Now, we can retrieve the student number; most classes have one "overall" section (section 1), and further sections for recitations. So we'll just use the first. 

In [None]:
students = student_ar["Currently Enrolled"][0]
students

Let's pack this all up in a function that takes the URL and returns the number:

In [None]:
def scrape_students(url):
    """
    Retreive the number of students from the table on the website specified in the URL
    """
    with urllib.request.urlopen(url) as response:
        class_student_html = response.read()
    class_student_soup = BeautifulSoup(class_student_html, 'html.parser')
    # we use pandas to read the table
    student_df = pd.read_html(str(class_student_soup))[0]
    students = student_df["Currently Enrolled"][0]
    return students

And run this for all the courses from the data structure that we built before using the apply function. 

Note that this actually accesses the websites and thus takes a while. 

In [None]:
courses["Students"] = courses["Link"].apply(scrape_students)

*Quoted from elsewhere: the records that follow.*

-- ==== Sys2Proof/Machine/RegMap.lean ====
section
/-! DEFINITION. The register map: one constant per field of the spec's register tables, in the order of the chapters.
A field says where it lies (space, offset, strides), its bits, access type, reset value, range and who may write it. -/

namespace Sys2Proof.Machine

/-- The CSR space a field lies in (R45): core CSR (unit 64 x die + logical core), die CSR (unit the die), hub CSR
(unit 0). Stack registers lie in die CSR space (R433, R434). -/
inductive Space where
  | core | die | hub
deriving DecidableEq, Repr

/-- Access types (R13); `cnt` is a counter that a write of 0 clears and any other write leaves, `cntw` one that only
a write of 0 to the whole word clears. -/
inductive Acc where
  | ro | rw | rwf | rws | wo | w1c | w1s | cnt | cntw
deriving DecidableEq, Repr

/-- The requesters some rules reserve a field's writing to (R38, R60, R218, R260, R389, R492, R555, R579, R623). -/
inductive Who where
  | any | fw | punty | lehr | host | hostfw | corefw | mgmt
deriving DecidableEq, Repr

/-- One register field: its number, space, offset of instance (0, 0), the stride and count of each index, its lowest
bit and width, access type, reset value (per first index where `rsts` is not empty), writers, range (R18), whether
the range exempts 0, and whether it is of class STEP (R378). -/
structure Field where
  id : Nat
  space : Space
  base : Nat
  s1 : Nat := 0
  n1 : Nat := 1
  s2 : Nat := 0
  n2 : Nat := 1
  lo : Nat
  w : Nat
  acc : Acc
  rst : Nat := 0
  rsts : List Nat := []
  unitRst : Bool := false
  who : Who := .any
  range : Option (Nat × Nat) := none
  zeroOff : Bool := false
  step : Bool := false
deriving DecidableEq, Repr

namespace Reg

Now let's look at which are the largest classes:

In [None]:
courses = courses.sort_values("Students", ascending=False)
courses = courses.reset_index(drop=True)
courses.head(25)

The database class is the biggest one, followed by the object-oriented programming class. Note the latter is where you really get into the concepts of Classes and Objects in programming!

Now, we want to answer the question **at which level are the most students enrolled in CS?** Levels are the leading digit of the course number and roughly correspond to the year you're supposed to take a class. 5000 level classes are advanced undergrad classes, often cross-listed with grad classes. 6000 classes are graduate classes, 7000 classes are seminars and other PhD level classes. Let's create a new column level and add it to the dataframe: 

In [None]:
# we use x[3] because the strings such as "CS 1410" have the level digit at index 3
courses["level"] = courses["Number"].map(lambda x: x[3])
courses = courses.sort_values(by="level")

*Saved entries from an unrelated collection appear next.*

/-- What a router's check of a flit finds (R272): no error, some 64-bit words corrected, or an uncorrectable error. -/
inductive FlitCheck where
  | good | fixed (words : Nat) | bad
deriving DecidableEq, Repr

/-- The checks an output makes in one slot (R272, R292): of the flit it takes, and of a fold's second operand. -/
structure FlitChecks where
  first : FlitCheck
  second : FlitCheck
deriving DecidableEq, Repr

/-- A dynamic requester of a bank or of a pseudo-channel (R233, R438), in round-robin order. -/
inductive DynReq where
  | qm | rw | rcf | scalar | debug
deriving DecidableEq, Repr

/-- How a granted access uses its line (R225): it reads the line, it merges into one word of it, or it writes whole words, none of which
it reads. -/
inductive LineUse where
  | read | merge | write
deriving DecidableEq, Repr

/-- One NCLK of a bank (R229, R233-R237): the NCLK of the bank slot table, whether the owner of that slot uses it, who requests of
the dynamic arbiter, whether the winner's need has gone, whether DEBUG arrives after the grant, how the winner uses its line, and what
its access finds in a word of it. -/
structure BankAccess where
  slot : Fin 16
  ownerUses : Bool
  reqs : List DynReq
  withdrawn : Bool
  debugLate : Bool
  line : Nat
  word : Nat
  ecc : EccFind
  how : LineUse := .read
deriving DecidableEq, Repr

/-- A verdict message (R168): TYPE is 1 for RECALL. -/
structure VerdictMsg where
  recalled : Bool
  g : Gather
  seq : BitVec 16
  step : BitVec 16
  rung : BitVec 2
  cause : BitVec 4
  layer : BitVec 16
deriving DecidableEq, Repr

/-- Where a verdict packet arrives (R168). -/
inductive VerdictTo where
  | core (c : CoreId) | gather (g : Gather) | slots
deriving DecidableEq, Repr

/-- A collector of reports (R68, R358, R530): a hub Punty or a die Punty. -/
inductive Collector where
  | hub (n : Fin 4) | die (d : DieId)
deriving DecidableEq, Repr

/-- The header of a ring record (R348). -/
structure RecHdr where
  line : Nat
  lines : Nat
  len : Nat
  rseq : Nat
  pseq : Nat
deriving DecidableEq, Repr

/-- The body of a queue message (R346, R348, R351, R354): an entry, one packet of a record's lines (the last carries
its header and pushes the descriptor), or a pad. -/
inductive QBody where
  | entry (w0 w1 w2 w3 : Word) (pseq : BitVec 16)
  | ring (line : Nat) (data : List Byte) (push : Option RecHdr)
  | pad (line lines : Nat) (pseq : BitVec 16)
deriving DecidableEq, Repr

/-- A queue message: its channel handle and body. -/
structure QMsg where
  handle : Word
  body : QBody
deriving DecidableEq, Repr

/-- A report of a blocked send (R357): the core, the destination handle and the sender's own handle. -/
structure BlockReport where
  core : CoreId
  dest : Word
  own : Word
deriving DecidableEq, Repr

/-- A firmware command packet (R57, R312, R520, R544): the target's clock ratio, an ordered STOP of a core, a fence of
a position, a wake. -/
inductive CtrlCmd where
  | ratio (g : Gather) | stop (c : CoreId) | fence (p : Pos) | recalled (g : Gather) | hold (g : Gather)
  | release (g : Gather) | wake (c : CoreId)
deriving DecidableEq, Repr

/-- A cross-die barrier message on the sideband (R326): a die root's arrive, or the hub's release. -/
inductive SyncMsg where
  | arrive (d : DieId) (g : Fin 64)
  | release (d : DieId) (g : Fin 64)
deriving DecidableEq, Repr

/-- The targets of a broadcast (R319). -/
inductive Scope where
  | dieCores (d : DieId) | allCores | rect (d : DieId) (r0 c0 r1 c1 : Fin 8) | dieNodes
deriving DecidableEq, Repr

/-- One PARISON broadcast (R319, R371, R384): its scope, the die a die-space record names, the CSR offset and the
words it writes, and whether it is the first of its record, which carries the record's header of 8 bytes. -/
structure ParisonPkt where
  scope : Scope
  die : DieId
  dieSpace : Bool
  off : Nat
  words : List Word
  head : Bool := false
deriving DecidableEq, Repr

/-- A bit that a cane's wire flips (R397): the wire (256 + n for spare n), the beat of the group (the last one is its LINK beat) and
the unit interval. -/
structure WireErr where
  wire : Fin 264
  beat : Fin 16
  ui : Fin 16
deriving DecidableEq, Repr

/-- A span group as it arrives from the partner module (R401, R418): its 30 link flits and its LINK beat, in the full-width layout and
enciphered (R420). -/
structure SpanGroup where
  flits : List (BitVec 2048)
  beat : BitVec 4096
  /-- Codewords that its FEC has corrected, and those it could not (R417, R427). -/
  fecCe : BitVec 16
  fecUe : BitVec 16
deriving DecidableEq, Repr

/-- What training finds of the lanes of one end of a link that receive (R395, R413): the data and spare lanes with an error in stage 2, on
a span port its lanes by their number, and the forwarded-clock and sideband lanes that fail, one bit each. -/
structure EndLanes where
  data : List (Fin 264)
  clocks : BitVec 4
  sideband : BitVec 4
deriving DecidableEq, Repr

/-- An SBNAK message (R416): the number of the message wanted, and the CRC-8 it carries. -/
structure NakMsg where
  want : Fin 16
  crc : BitVec 8
deriving DecidableEq, Repr

/-- A MARK message (R70, R42): the low bits of the die Punty's MCLK count that PAYLOAD has room for, or a strap report. -/
inductive MarkMsg where
  | mclk (count : BitVec 31) | strap (code : BitVec 3)
deriving DecidableEq, Repr

/-- A span IDENT message with its CRC-32 (R424). -/
structure IdentMsg where
  ident : BitVec 128
  slot : BitVec 4
  port : BitVec 4
  widths : BitVec 8
  nonce : BitVec 64
  crc : BitVec 32
deriving DecidableEq, Repr

/-- An offer of a pseudo-channel in one available slot (R437-R440): whether the update engine and the debug port request,
whether a debug request follows the grant, whether the winner's need has gone, and what the winner's transfer finds in
which word of its line. -/
structure StackOffer where
  ue : Bool
  debug : Bool
  debugLate : Bool
  withdrawn : Bool
  word : Fin 8
  ecc : EccFind
deriving DecidableEq, Repr

/-- How the host completes a read of the hub (R470). -/
inductive Completion where
  | data (bytes : List Byte) | ur | ca
deriving DecidableEq, Repr

/-- What one island has counted since the last estimate, and its junction temperature in °C (R507, R508). The row groups are
given as the sum of XK x XT over the row groups of each kind. -/
structure IslandSample where
  row8 : Nat
  row4 : Nat
  row16 : Nat
  line : Nat
  vop : Nat
  vtr : Nat
  flit : Nat
  fold : Nat
  core : Nat
  idle : Nat
  tj : Nat
deriving DecidableEq, Repr

/-- What a die Lehr latches for an estimate (R507, R524): its islands, the VDDM and VDDK powers in W, the sense voltages
as codes of LH_VSENSE, and the temperatures of its stacks and of the hub in °C. -/
structure PowerSample where
  islands : List IslandSample
  vddm : Nat
  vddk : Nat
  sense : List Nat
  stackSt : List Nat
  hub : List Nat
deriving DecidableEq, Repr

/-- A record of the fault log (R536, R537); the fields the module does not vary are left out. `sev` is the error severity,
`id` the Record ID, given when hub Punty 2 writes it. -/
structure FaultRec where
  id : Nat
  sev : Nat
  event : Nat
  cls : Nat
  kind : Nat
  slot : Nat
  unit : Nat
  pos : Nat
  lcore : Nat
  gather : Nat
  item : Nat
  count : Nat
  thresh : Nat
  action : Nat
  left : Nat
  stamp : Nat
  step : Nat
  layer : Nat
  pseq : Nat
  detail : List Nat
deriving DecidableEq, Repr

/-- A fault event as its collector sees it (R529, R537, R538): its class, event code, unit (0-3 die, 4 hub, 16 + n stack),
physical position, item, the detecting unit's own count with its clock (R68), the event's words, whether firmware finds
that a recalled phase, or one still to run, needs data that no refetch restores (R545), and whether the collector itself detects it. -/
structure FaultEvent where
  cls : Fin 9
  code : Nat
  unit : Nat
  pos : Option (Fin 8 × Fin 10)
  item : Nat
  count : BitVec 56
  clock : Fin 4
  detail : List Nat
  noRefetch : Bool
  own : Bool := false
deriving DecidableEq, Repr

/-- An error or fault report packet (R312, R534, R535): an event to be judged, an informational event, or a collector's
record on its way to hub Punty 2. -/
inductive ErrorReport where
  | event (e : FaultEvent)
  | info (e : FaultEvent)
  | record (r : FaultRec)
deriving DecidableEq, Repr

/-- A PLDM event (R586): a fault record by its ID, or a sensor with its new level. -/
inductive PldmEvent where
  | record (id : Nat)
  | sensor (id level : Nat)
deriving DecidableEq, Repr

/-- The owner record (R571): the owner key, the four parison keys (0 for an empty slot), the span secret, IDE_REQ and
DEBUG_CONSENT. -/
structure Owner where
  key : Nat
  pzKeys : List Nat
  secret : Nat
  ideReq : Bool
  consent : Bool
deriving DecidableEq, Repr

/-- What SET_KEYS replaces in the owner record (R572). -/
structure KeyChange where
  pzKeys : List (Fin 4 × Nat)
  secret : Option Nat
  ideReq : Option Bool
  consent : Option Bool
deriving DecidableEq, Repr

/-- A firmware image as it is brought to the module (R568): its version, SVN and SM3 digest, the identifier of the key that
signed it, and the signature. -/
structure FwBlob where
  version : Nat
  svn : Fin 65
  digest : Nat
  keyId : Nat
  sig : Nat
deriving DecidableEq, Repr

# Let's check to see if what we just did gave us the output we wanted
courses.head(25)

We can calculate the answer with groupby:

In [None]:
import numpy as np

# We only apply the np functions to the numeric column
student_stats = courses.groupby(by="level").aggregate({"Students" : ["count", np.sum, np.mean, np.std]})

# Check to see if this makes sense
student_stats

Let's visualize this with box and overlaid strip plots:

In [None]:
import matplotlib.pyplot as plt
import seaborn as sns
%matplotlib inline
sns.set(rc={'figure.figsize':(15,8)})

# there isn't enough data for a violin plot to work well. 
ax = sns.boxplot(data=courses, x="level", y="Students", fliersize=0)
ax = sns.stripplot(data=courses, x="level", y="Students", color="black", alpha=0.5, size=10)

# props = dict(linewidth=2)
# here we group by level
# courses.boxplot(by='level', figsize=(10, 10),  boxprops=props, medianprops=props, whiskerprops=props, capprops=props)

And plot a bar chart for the number of students at each level:

In [None]:
student_sum = courses.groupby("level").aggregate([np.sum])
student_sum.plot.bar(legend=False, figsize=(15, 8))

We can see that the most students are in the 3000 level.

## Scraping Wrap-Up

Scraping is a way to get information from website that were not designed to make data accessible. As such, it can often be **brittle**: a website change will break your scraping script. It is also often not welcome, as a scaper can cause a lot of traffic. 

The way we scraped information here also made the **assumption that HTML is generated consistently** based just on the URL. That is, unfortunately, less and less common, as websites adapt to browser types, resolutions, locales, but also as a lot of content is loaded dynamically e.g., via web-sockets. For example, many websites now auotmatically load more data once you scroll to the bottom of the page. These websites couldn't be scraped with our approach, instead, a browser-emulation approach, using e.g., [Selenium](https://www.selenium.dev/) would be necessary. [Here is a tutorial](https://medium.com/the-andela-way/introduction-to-web-scraping-using-selenium-7ec377a8cf72) on how to do that. 

Finally, many services make their data available through a well-defined interface, an API. Using an API is always a better idea than scraping, but scraping is a good fallback!